TI recommends a 3.3-μF (CAVDD), low equivalent series resistance (ESR) ceramic capacitor between the AVDD and GND pins. This decoupling capacitor provides the instantaneous charge required by the internal circuit during the conversion process and maintains a stable dc voltage on the AVDD pin.
Figure 42 and Figure 43 provide the measurement results for the circuit described in Figure 40.
Device 1 | SNR = 80.3 dB, THD = –93 dB, SINAD = 79.6 dB | ||
Device 2 | SNR = 79.8 dB, THD = –92 dB, SINAD = 79.3 dB |
Device 1 | SNR = 79.2 dB, THD = –94 dB, SINAD = 78.9 dB | ||
Device 2 | SNR = 78.9 dB, THD = –92 dB, SINAD = 78.6 dB |
Some applications have sensor or signal inputs that are single ended.
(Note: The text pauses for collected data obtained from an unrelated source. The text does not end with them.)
-- ==== Sys2Proof/Machine/State.lean ====
section
/-! DEFINITION. The state of the FH6400: every register, table, buffer, queue and mode that spec/ gives
it, as plain data, and the queue of commands that wait. -/
namespace Sys2Proof.Machine

/-! ### Shared (chapters 1, 2 and 19) -/

/-- The states of a unit (R17); PEND_ON is STOPPING with a start requested. -/
inductive UState where
  | off | starting | on | stopping | pendOn
deriving DecidableEq, Repr

/-- A unit's EN, STATE and status flags (R17), as its registers or its context hold them. -/
structure UnitRec where
  en : Bool := false
  state : UState := .off
  startFail : Bool := false
  hwStop : Bool := false
  stopLate : Bool := false
  failCode : Nat := 0
deriving DecidableEq, Repr

/-- A raise on its way to the event controller (R563): source, code, three parameters, and its stamp. -/
structure Raise where
  src : Nat
  code : Nat
  p0 : Nat
  p1 : Nat
  p2 : Nat
  beat : Nat
deriving DecidableEq, Repr

/-- A window's registers (R25): INDEX, READY, BAD_INDEX, BEAT and the data words captured; `req` is a
capture requested and not yet made. -/
structure WinRec where
  idx : Nat := 0
  idxHi : Nat := 0
  req : Bool := false
  ready : Bool := false
  bad : Bool := false
  beat : Nat := 0
  data : List Nat := []
deriving DecidableEq, Repr

/-- For what a job of the write-path engine or of the erasure unit works: a grain of a read, a region group's merge, a segment's parity, its own verify
pass, a segment that the peer asked to verify, or a segment being rebuilt. The other engines' jobs are found by their engine. -/
inductive JobFor where
  | none | read (rd : Nat) | group (g : Nat) | parity (seg : Nat) | check (seg : Nat) | verify (seg : Nat) | rebuild (seg : Nat)
deriving DecidableEq, Repr

/-- A job on a slice's engine (R32, R33): the engine, its priority class there (a lower number goes
first), its size left in bytes, whether it has begun, and for what it works. -/
structure Job where
  eng : Engine
  cls : Nat
  left : Nat
  level : Nat
  begun : Bool
  held : Nat
  who : JobFor := .none
deriving DecidableEq, Repr

/-- A slice's scheduler, admission queue. `jobs` is in the order in which jobs began
or were posted; `waiting` holds commands in the order of arrival (R35). `wpeAt` is the beat edge, plus 1, at which the write-path engine last
took a quantum (R163). -/
structure Slice where
  jobs : List Job := []
  waiting : List HostCmd := []
  wpeAt : Nat := 0
  lastTag : Nat := 0
  lastTagQp : Nat := 0
deriving DecidableEq, Repr

/-- The follower's synchronisation (R43 to R46, R461). `slew` counts core cycles still to be slewed,
positive when the follower leads. -/
structure SyncSt where
  seq : Word := 0
  reqBeat : Nat := 0
  reqCycle : Nat := 0
  awaiting : Bool := false
  measured : Bool := false
  slew : Int := 0
  lastBeatLen : Nat := 256
deriving DecidableEq, Repr

/-! ### The transport (chapter 3) -/

/-- XSTATE of a queue pair (R76). -/
inductive XState where
  | reset | init | rtr | rts | error
deriving DecidableEq, Repr

/-- A message sent and not yet acknowledged: its path, the PSNs of its packets not yet acknowledged, how many packets came before them, its
MSG_ID and its work item. -/
structure SentMsg where
  path : Nat
  first : Psn
  last : Psn
  off : Nat
  msgId : BitVec 16
  item : WorkItem
deriving DecidableEq, Repr

/-- One path of a multipath queue pair (R95, R100). -/
structure PathRec where
  txNext : Psn := 0
  port : Nat := 0
  up : Bool := false
  txUna : Psn := 0
  retryLeft : Nat := 0
  rxEpsn : Psn := 0
  nakSent : Bool := false
deriving DecidableEq, Repr

/-- A queue-pair context: the fields of R100, then what the engine keeps beside them. -/
structure QpCtx where
  unit : UnitRec := {}
  cls : Nat := 0
  port : Nat := 0
  mp : Bool := false
  npath : Nat := 0
  attrValid : Bool := false
  incarn : Nat := 0
  xstate : XState := .reset
  destQpn : Psn := 0
  pmtu : Nat := 0
  ackTo : Nat := 0
  retryCnt : Nat := 0
  rnrRetry : Nat := 0
  rnrTimer : Nat := 0
  rdMax : Nat := 0
  pd : Nat := 0
  sqPsn : Psn := 0
  sqUna : Psn := 0
  retryLeft : Nat := 0
  rnrLeft : Nat := 0
  rqEpsn : Psn := 0
  creditTx : Nat := 0
  rqFree : Nat := 0
  rqSlots : Nat := 0
  rdOut : Nat := 0
  cc : Word := 0
  msn : Psn := 0
  msgTxNext : BitVec 16 := 0
  msgTxAck : BitVec 16 := 0
  msgRxBase : BitVec 16 := 0
  msgRxInfl : Nat := 0
  rate : Nat := 64
  path0 : PathRec := {}
  path1 : PathRec := {}
  path2 : PathRec := {}
  path3 : PathRec := {}
deriving DecidableEq, Repr
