-- ==== Sys2Proof/Machine/Units.lean ====
section
/-! DEFINITION. The enable and stop convention (R17 to R22) as one operation that every unit shares, with
what each kind of unit does when it begins to start, reaches ON, begins to stop and reaches OFF. -/
namespace Sys2Proof.Machine

/-! ### A unit's EN, STATE and flags -/

/-- The unit is a slice (R12). -/
def unitIsSlice (u : UnitId) : Bool :=
  match u with
  | .slice _ => true
  | _ => false

/-- Where a unit that has registers keeps EN, STATE, START_FAIL, HW_STOP, STOP_LATE and FAIL_CODE. -/
structure UnitFlds where
  en : Fld
  state : Fld
  sf : Fld
  hs : Fld
  sl : Fld
  code : Fld

/-- R681, R70, R359, R412, R464: the control and status fields of the units with registers. A queue
pair's lie in its context (R100). -/
def unitFlds (u : UnitId) : Option UnitFlds :=
  match u with
  | .slice s => some ⟨Reg.SLI_CTL_EN s, Reg.SLI_STS_STATE s, Reg.SLI_STS_START_FAIL s,
      Reg.SLI_STS_HW_STOP s, Reg.SLI_STS_STOP_LATE s, Reg.SLI_STS_FAIL_CODE s⟩
  | .port p => some ⟨Reg.HPT_CTL_EN p, Reg.HPT_STS_STATE p, Reg.HPT_STS_START_FAIL p,
      Reg.HPT_STS_HW_STOP p, Reg.HPT_STS_STOP_LATE p, Reg.HPT_STS_FAIL_CODE p⟩
  | .mdc => some ⟨Reg.MDC_CTL_EN, Reg.MDC_STS_STATE, Reg.MDC_STS_START_FAIL, Reg.MDC_STS_HW_STOP,
      Reg.MDC_STS_STOP_LATE, Reg.MDC_STS_FAIL_CODE⟩
  | .att a => some ⟨Reg.DRV_ATT_CTL_EN a, Reg.DRV_ATT_STS_STATE a, Reg.DRV_ATT_STS_START_FAIL a,
      Reg.DRV_ATT_STS_HW_STOP a, Reg.DRV_ATT_STS_STOP_LATE a, Reg.DRV_ATT_STS_FAIL_CODE a⟩
  | .lane l => some ⟨Reg.CDX_LANE_CTL_EN l, Reg.CDX_LANE_STS_STATE l, Reg.CDX_LANE_STS_START_FAIL l,
      Reg.CDX_LANE_STS_HW_STOP l, Reg.CDX_LANE_STS_STOP_LATE l, Reg.CDX_LANE_STS_FAIL_CODE l⟩
  | .qp _ => none

/-- R17: the encoding of STATE. -/
def UState.code : UState → Nat
  | .off => 0 | .starting => 1 | .on => 2 | .stopping => 3 | .pendOn => 4

/-- R17: the state that a STATE code names; codes 5 to 7 are not used. -/
def UState.ofCode : Nat → UState
  | 1 => .starting | 2 => .on | 3 => .stopping | 4 => .pendOn | _ => .off

/-- A unit's EN, STATE and flags. -/
def Dev.unit (d : Dev) (u : UnitId) : UnitRec :=
  match u, unitFlds u with
  | .qp q, _ => (d.ctx q).unit
  | _, some f => { en := d.flag f.en, state := UState.ofCode (d.fld f.state), startFail := d.flag f.sf,
                   hwStop := d.flag f.hs, stopLate := d.flag f.sl, failCode := d.fld f.code }
  | _, none => {}

/-- Write a unit's EN, STATE and flags. -/
def Dev.setUnit (d : Dev) (u : UnitId) (r : UnitRec) : Dev :=
  match u, unitFlds u with
  | .qp q, _ => d.updCtx q (fun c => { c with unit := r })
  | _, some f => (((((d.setFlag f.en r.en).setFld f.state r.state.code).setFlag f.sf r.startFail).setFlag
      f.hs r.hwStop).setFlag f.sl r.stopLate).setFld f.code r.failCode
  | _, none => d

/-- STATE of a unit. -/
def Dev.ustate (d : Dev) (u : UnitId) : UState := (d.unit u).state

/-- A unit accepts and performs work (R17). -/
def Dev.isOn (d : Dev) (u : UnitId) : Bool := decide (d.ustate u = .on)

/-- A hardware stop arises for a unit (R18): it is applied at the edge that ends this beat. A unit in OFF
ignores it (R19); a graceful PARENT_STOP does not replace a stop already arisen; a slice never receives one (R681). -/
def Dev.stopUnit (d : Dev) (u : UnitId) (code : Nat) : Dev :=
  if d.ustate u = .off ∨ unitIsSlice u then d
  else if tget 0 d.hwPend (unitNo u) ≠ 0 ∧ tget 0 d.hwPend (unitNo u) ≠ 9 + 1 then d
  else { d with hwPend := tput 0 d.hwPend (unitNo u) (code + 1) }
In order to increase the dynamic range, linearity, and precision of the system, such single-ended signals are often required to be interfaced with a differential input ADC. The goal of the design shown in Figure 44 is to interface a single-ended input source with the ADS7054 using a single-ended to differential front-end amplifier to achieve an SNR greater than 79 dB and a THD less than –85 dB for input frequencies up to 10 kHz at a throughput of 1 MSPS.
To achieve a SNR greater than 79 dB, the operational amplifier must have high bandwidth in order to settle the input signal within the acquisition time of the ADC. The operational amplifier must have low noise to keep the total system noise below 20% of the input-referred noise of the ADC. For the application circuit shown in Figure 44, the THS4551 is selected for its high bandwidth (135 MHz), low total harmonic distortion of –90 dBc at 100 kHz, and ultra-low noise of (3.2 nV/√Hz). The THS4551 is powered up from the power supply (VDD = 5 V and VSS = GND).
The THS4551 can be used in a single-ended to differential configuration as shown in Figure 44 without any performance degradation. This configuration enables single-ended input signals to be interfaced with differential input SAR ADCs (such as the ADS7054) to achieve higher system-level precision.
For this application, the REF1933 was selected as the voltage reference and analog power supply for the ADC. The REF1933 has excellent temperature drift performance (25 ppm/°C), good initial accuracy (0.1%), high output drive capability (25 mA), and low quiescent current (360 µA). The REF1933 also provides a bias voltage output of half the reference voltage (VREF / 2) that can be used as the common-mode input for the amplifier.